■ **Task to carry out**:
Pull out every line below that holds the word "takeResult".
==== Material provided ====
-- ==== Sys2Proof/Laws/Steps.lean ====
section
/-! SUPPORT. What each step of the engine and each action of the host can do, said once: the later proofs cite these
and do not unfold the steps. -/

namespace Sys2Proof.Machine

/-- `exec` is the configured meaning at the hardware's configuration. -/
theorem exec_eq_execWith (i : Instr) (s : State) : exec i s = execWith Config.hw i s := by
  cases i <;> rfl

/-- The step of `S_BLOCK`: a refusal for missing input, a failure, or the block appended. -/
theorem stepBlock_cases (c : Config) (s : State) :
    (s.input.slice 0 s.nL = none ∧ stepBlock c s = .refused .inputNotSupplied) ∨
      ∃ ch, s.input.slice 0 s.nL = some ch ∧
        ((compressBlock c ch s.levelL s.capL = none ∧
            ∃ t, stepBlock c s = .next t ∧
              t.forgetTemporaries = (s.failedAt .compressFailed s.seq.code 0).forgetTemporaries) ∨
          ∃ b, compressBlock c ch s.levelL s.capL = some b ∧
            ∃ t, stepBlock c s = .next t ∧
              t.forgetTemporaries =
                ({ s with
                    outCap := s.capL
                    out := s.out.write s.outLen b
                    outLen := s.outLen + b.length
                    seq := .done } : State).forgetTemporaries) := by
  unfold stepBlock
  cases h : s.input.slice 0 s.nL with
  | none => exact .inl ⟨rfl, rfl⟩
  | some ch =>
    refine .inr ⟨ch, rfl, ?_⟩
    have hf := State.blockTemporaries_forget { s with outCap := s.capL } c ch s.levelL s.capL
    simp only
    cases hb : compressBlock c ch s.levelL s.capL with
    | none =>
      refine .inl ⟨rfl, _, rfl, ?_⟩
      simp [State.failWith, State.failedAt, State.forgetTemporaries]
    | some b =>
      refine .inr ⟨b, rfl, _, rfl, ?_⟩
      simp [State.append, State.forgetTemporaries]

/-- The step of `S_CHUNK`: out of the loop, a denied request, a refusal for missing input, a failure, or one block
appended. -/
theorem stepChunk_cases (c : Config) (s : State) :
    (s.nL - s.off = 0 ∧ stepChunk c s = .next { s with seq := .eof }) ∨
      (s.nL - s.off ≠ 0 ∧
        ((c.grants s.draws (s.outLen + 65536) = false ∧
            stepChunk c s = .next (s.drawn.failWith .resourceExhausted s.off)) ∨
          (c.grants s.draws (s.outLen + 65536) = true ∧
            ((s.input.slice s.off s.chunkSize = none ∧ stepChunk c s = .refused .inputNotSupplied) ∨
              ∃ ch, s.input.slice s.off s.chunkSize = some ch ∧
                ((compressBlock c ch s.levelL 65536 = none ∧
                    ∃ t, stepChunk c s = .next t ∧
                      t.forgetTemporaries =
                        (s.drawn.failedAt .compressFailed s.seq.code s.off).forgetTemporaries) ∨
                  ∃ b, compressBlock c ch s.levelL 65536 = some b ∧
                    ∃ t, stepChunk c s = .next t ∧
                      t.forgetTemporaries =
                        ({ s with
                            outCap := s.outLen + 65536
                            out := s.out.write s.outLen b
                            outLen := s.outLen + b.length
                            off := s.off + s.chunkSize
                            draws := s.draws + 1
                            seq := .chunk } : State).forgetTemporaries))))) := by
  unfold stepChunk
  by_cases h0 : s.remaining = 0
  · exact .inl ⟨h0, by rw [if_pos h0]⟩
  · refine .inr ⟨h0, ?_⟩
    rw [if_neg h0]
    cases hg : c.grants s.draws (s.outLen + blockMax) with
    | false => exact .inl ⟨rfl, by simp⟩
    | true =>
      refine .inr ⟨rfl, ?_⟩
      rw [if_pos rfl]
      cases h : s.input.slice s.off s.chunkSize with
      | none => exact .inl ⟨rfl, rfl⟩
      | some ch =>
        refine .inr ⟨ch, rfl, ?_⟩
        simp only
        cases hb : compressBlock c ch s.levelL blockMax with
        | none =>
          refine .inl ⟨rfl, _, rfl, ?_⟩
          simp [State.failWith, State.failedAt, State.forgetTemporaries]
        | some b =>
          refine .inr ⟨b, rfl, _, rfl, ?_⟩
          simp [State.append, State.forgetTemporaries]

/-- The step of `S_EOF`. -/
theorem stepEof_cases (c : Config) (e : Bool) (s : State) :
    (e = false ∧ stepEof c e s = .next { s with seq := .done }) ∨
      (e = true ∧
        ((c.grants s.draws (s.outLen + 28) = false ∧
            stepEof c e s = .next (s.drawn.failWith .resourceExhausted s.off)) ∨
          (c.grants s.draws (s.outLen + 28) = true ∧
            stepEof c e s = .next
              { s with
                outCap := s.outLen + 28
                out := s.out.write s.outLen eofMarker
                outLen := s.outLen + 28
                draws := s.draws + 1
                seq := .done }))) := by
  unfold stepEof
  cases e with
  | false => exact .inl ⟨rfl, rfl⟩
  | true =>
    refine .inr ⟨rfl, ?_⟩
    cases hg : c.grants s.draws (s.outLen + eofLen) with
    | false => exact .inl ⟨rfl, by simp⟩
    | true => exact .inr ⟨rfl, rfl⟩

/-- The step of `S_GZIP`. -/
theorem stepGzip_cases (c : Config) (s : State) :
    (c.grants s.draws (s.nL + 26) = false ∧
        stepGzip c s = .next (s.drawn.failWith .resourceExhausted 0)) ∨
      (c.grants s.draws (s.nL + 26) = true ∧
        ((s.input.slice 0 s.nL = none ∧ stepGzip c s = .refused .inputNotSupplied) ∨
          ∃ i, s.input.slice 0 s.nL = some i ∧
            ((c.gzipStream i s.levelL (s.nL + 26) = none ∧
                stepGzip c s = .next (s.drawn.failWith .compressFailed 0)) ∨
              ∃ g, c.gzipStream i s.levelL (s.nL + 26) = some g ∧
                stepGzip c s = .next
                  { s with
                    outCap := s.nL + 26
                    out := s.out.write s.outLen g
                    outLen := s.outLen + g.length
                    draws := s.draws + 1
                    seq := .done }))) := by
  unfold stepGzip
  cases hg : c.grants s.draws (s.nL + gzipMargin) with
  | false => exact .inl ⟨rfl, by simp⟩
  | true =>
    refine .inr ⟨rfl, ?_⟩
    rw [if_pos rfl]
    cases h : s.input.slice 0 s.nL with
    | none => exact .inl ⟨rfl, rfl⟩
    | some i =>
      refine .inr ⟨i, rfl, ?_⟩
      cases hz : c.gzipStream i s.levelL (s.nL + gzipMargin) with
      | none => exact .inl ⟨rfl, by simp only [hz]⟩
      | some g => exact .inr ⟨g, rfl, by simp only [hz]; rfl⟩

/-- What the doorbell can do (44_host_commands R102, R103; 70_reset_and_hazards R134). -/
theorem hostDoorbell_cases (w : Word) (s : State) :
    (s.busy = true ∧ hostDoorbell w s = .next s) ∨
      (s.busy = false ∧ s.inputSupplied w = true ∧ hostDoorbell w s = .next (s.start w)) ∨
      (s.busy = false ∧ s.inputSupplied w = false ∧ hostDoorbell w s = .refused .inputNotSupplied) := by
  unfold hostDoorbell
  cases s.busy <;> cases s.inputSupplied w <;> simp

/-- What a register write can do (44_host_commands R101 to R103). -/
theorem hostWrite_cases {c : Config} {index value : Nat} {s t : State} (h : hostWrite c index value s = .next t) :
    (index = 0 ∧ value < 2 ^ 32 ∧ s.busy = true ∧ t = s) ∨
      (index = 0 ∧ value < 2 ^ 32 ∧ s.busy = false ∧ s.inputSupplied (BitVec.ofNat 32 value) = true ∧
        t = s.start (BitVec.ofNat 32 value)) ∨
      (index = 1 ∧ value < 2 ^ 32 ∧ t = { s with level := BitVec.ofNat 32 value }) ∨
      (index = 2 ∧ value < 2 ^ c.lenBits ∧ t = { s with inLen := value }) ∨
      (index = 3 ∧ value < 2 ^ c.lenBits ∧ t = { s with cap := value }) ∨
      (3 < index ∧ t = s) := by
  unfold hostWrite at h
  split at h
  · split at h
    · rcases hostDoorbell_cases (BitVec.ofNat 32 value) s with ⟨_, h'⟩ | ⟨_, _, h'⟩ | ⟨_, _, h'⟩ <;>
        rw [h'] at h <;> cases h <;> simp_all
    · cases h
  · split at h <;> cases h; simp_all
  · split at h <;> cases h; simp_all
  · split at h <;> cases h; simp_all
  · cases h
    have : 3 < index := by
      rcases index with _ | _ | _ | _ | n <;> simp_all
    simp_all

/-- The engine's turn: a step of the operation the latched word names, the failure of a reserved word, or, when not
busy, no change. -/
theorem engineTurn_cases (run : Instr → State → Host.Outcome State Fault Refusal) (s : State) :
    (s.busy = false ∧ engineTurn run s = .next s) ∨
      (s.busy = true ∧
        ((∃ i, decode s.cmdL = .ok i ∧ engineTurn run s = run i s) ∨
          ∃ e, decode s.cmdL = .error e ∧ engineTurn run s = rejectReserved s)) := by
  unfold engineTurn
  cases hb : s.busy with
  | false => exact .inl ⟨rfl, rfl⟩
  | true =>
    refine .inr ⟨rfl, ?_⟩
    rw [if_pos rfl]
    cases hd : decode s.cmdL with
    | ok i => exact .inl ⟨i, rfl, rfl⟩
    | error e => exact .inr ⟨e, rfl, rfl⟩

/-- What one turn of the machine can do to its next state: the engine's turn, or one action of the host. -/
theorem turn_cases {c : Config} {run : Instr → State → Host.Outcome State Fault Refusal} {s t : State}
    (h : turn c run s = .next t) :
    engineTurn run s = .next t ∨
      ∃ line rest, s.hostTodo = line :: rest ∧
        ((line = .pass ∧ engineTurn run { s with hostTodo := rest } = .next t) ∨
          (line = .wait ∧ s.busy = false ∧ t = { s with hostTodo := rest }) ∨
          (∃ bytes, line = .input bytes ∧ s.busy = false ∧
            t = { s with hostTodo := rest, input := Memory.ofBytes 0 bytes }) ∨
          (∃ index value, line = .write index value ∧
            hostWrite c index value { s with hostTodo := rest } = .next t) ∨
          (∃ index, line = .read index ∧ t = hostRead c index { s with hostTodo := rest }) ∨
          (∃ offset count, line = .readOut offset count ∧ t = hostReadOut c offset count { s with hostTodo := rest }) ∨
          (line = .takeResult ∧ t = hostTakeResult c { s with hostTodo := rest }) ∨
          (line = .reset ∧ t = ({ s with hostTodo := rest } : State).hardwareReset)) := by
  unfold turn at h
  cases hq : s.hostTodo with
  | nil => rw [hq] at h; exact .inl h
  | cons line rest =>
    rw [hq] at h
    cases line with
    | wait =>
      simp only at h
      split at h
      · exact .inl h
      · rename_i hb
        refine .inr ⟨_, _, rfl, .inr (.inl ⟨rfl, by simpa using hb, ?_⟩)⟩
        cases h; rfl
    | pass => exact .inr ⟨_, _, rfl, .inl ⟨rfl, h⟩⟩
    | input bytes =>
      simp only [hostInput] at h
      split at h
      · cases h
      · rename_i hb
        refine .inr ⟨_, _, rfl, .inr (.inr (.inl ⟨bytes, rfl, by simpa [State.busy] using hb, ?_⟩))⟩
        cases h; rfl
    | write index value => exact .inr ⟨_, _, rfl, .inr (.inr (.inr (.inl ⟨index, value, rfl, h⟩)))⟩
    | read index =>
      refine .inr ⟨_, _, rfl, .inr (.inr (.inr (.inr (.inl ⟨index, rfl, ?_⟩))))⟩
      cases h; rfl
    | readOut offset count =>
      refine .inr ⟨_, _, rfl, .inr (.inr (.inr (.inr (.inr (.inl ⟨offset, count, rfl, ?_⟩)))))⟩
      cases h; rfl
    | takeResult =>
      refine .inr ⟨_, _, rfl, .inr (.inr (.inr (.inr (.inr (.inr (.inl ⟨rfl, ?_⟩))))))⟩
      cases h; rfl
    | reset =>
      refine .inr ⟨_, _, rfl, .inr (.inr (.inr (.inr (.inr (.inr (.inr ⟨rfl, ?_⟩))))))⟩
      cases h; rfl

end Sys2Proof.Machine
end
====
==== Material provided ====
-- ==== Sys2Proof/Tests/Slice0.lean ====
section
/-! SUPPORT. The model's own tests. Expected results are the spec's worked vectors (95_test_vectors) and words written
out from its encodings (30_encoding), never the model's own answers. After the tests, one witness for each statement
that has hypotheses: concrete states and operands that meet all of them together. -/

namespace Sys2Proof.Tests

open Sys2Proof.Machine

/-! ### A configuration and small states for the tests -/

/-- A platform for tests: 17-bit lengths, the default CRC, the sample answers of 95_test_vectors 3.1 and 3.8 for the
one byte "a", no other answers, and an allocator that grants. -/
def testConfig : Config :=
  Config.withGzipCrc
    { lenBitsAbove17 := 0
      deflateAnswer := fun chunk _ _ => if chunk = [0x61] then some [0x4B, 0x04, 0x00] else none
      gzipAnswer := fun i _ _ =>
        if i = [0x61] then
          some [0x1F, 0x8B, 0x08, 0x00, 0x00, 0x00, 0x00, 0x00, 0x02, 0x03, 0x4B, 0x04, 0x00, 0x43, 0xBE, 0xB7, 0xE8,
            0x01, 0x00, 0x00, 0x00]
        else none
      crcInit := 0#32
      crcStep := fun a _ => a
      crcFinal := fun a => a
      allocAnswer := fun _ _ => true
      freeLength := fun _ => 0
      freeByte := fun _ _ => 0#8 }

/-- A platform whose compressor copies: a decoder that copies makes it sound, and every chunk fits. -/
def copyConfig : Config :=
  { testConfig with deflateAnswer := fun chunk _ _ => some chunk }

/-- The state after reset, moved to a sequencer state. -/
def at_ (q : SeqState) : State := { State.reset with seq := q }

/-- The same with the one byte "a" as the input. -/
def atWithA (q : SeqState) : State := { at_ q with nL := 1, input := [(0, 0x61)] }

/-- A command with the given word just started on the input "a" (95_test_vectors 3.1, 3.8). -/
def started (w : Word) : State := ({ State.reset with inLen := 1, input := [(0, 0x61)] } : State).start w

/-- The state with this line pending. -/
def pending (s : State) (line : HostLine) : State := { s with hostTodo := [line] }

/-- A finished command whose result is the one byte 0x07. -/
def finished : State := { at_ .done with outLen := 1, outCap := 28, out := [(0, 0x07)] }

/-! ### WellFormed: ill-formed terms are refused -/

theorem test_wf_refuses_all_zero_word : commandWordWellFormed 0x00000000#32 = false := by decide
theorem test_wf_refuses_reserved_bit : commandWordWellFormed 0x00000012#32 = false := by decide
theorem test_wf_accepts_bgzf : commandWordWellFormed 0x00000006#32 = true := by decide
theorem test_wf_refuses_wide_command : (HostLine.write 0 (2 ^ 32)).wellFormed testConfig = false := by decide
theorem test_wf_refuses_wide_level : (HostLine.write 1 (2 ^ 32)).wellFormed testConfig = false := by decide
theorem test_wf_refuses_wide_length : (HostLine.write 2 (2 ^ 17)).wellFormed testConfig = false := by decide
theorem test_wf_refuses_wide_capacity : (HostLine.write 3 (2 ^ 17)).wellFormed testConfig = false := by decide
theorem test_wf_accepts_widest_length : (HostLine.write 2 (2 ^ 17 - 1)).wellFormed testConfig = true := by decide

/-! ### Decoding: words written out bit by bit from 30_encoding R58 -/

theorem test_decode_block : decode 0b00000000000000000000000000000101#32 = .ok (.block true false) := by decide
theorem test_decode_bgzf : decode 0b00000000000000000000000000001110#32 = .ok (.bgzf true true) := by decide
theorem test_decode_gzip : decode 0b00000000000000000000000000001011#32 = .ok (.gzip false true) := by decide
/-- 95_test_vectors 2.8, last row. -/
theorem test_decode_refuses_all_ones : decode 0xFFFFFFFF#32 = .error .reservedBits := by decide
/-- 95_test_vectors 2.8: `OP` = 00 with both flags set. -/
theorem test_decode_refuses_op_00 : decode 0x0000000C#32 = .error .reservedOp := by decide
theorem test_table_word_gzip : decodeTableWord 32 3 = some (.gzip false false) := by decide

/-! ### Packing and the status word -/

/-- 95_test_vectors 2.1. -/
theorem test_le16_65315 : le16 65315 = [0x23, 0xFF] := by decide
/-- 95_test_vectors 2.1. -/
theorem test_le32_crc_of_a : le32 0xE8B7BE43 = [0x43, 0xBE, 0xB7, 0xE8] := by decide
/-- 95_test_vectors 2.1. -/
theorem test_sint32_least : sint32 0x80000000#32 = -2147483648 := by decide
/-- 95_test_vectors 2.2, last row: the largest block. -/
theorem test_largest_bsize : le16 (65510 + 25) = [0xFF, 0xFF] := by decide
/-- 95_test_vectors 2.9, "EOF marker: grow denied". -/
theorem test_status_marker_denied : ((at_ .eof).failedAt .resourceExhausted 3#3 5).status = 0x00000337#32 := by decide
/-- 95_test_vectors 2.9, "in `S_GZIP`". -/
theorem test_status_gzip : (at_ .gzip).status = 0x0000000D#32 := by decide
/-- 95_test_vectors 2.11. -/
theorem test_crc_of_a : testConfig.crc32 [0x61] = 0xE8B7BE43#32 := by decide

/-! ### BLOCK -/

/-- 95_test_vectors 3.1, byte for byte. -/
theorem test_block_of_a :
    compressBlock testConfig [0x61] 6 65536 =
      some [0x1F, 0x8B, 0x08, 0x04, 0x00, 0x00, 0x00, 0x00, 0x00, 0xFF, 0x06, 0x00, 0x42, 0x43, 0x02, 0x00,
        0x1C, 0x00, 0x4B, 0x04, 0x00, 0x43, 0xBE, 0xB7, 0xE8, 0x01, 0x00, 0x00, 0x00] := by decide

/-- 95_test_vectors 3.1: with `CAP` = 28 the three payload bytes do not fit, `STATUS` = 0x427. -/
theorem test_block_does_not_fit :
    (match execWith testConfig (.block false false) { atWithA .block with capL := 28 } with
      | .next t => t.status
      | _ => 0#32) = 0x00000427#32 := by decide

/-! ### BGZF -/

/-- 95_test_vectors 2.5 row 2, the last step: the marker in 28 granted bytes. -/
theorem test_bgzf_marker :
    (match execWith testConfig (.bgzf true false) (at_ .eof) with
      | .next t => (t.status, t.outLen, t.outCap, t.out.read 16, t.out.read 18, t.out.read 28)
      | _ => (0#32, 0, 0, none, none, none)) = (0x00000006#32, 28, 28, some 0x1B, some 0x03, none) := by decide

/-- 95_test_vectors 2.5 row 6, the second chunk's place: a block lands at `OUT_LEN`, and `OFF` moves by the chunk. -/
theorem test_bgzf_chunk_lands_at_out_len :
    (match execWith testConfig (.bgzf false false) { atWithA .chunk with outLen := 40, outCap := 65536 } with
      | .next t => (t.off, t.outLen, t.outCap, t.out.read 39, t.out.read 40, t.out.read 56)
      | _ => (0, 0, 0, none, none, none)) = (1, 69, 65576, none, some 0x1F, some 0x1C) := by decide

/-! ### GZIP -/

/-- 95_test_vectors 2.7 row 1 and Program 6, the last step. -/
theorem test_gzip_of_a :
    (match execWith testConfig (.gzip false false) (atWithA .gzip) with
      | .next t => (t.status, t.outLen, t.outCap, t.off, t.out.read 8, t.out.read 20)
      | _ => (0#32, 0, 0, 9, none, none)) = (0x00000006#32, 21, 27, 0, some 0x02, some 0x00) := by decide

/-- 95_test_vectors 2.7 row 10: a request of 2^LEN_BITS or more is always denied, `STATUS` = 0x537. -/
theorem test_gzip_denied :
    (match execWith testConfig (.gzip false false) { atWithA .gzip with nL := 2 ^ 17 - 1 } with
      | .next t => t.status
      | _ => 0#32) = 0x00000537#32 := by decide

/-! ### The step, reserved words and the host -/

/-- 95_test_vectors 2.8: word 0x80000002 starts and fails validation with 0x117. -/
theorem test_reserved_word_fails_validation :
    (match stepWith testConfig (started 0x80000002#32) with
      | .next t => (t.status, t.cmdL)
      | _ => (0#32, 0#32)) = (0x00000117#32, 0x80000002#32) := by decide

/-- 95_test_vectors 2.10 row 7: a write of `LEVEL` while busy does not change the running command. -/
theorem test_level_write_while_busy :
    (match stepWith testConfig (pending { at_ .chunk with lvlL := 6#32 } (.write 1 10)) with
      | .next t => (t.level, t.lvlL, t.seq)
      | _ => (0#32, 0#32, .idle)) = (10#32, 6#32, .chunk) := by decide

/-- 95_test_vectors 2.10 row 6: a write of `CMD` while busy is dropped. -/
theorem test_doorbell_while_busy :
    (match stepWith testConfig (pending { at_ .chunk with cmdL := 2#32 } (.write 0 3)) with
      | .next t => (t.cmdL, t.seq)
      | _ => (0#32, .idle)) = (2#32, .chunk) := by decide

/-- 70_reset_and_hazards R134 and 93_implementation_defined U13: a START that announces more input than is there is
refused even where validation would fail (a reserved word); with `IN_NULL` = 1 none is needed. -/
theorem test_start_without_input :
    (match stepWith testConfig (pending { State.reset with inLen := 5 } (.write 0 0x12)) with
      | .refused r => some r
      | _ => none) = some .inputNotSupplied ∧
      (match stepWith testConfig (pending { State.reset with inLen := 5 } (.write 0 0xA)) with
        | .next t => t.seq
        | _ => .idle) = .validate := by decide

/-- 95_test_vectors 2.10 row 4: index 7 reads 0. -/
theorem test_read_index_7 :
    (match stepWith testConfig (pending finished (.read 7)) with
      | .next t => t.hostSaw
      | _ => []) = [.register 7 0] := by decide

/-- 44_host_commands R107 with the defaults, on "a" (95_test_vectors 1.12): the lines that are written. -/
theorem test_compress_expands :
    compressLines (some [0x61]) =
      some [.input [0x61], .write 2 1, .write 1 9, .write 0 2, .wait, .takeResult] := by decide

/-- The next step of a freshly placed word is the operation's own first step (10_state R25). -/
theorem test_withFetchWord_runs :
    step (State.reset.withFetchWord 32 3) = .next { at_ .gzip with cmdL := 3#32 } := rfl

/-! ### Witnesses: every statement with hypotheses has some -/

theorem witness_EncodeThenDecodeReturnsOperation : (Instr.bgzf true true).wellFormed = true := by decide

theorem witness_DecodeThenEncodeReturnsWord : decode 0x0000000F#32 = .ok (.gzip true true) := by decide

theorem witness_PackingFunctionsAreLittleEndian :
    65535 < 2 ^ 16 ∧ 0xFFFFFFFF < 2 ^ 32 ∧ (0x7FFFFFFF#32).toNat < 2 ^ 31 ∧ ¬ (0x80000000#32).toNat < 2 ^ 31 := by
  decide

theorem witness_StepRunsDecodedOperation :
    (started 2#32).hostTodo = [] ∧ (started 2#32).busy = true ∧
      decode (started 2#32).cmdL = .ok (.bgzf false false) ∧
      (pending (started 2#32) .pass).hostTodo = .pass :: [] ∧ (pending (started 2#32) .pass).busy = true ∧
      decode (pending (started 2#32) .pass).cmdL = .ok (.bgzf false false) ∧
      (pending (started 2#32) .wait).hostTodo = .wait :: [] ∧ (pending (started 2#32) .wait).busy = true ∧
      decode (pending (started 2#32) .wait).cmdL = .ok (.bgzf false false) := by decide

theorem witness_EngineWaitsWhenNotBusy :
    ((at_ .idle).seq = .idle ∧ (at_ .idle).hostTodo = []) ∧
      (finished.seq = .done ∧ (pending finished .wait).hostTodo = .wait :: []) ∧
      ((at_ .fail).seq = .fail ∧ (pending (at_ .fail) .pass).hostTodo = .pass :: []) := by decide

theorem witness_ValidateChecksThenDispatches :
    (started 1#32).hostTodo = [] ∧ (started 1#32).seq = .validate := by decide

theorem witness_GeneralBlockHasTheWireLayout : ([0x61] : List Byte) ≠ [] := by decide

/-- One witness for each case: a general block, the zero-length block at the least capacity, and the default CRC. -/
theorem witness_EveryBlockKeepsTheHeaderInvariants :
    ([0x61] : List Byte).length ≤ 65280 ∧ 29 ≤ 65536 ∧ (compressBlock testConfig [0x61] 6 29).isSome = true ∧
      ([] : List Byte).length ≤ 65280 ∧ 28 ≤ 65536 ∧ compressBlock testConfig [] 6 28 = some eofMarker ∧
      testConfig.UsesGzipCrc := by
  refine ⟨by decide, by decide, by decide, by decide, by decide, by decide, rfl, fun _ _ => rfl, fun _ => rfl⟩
====
■ **Expected output**:
          (line = .takeResult ∧ t = hostTakeResult c { s with hostTodo := rest }) ∨
    | takeResult =>
      some [.input [0x61], .write 2 1, .write 1 9, .write 0 2, .wait, .takeResult] := by decide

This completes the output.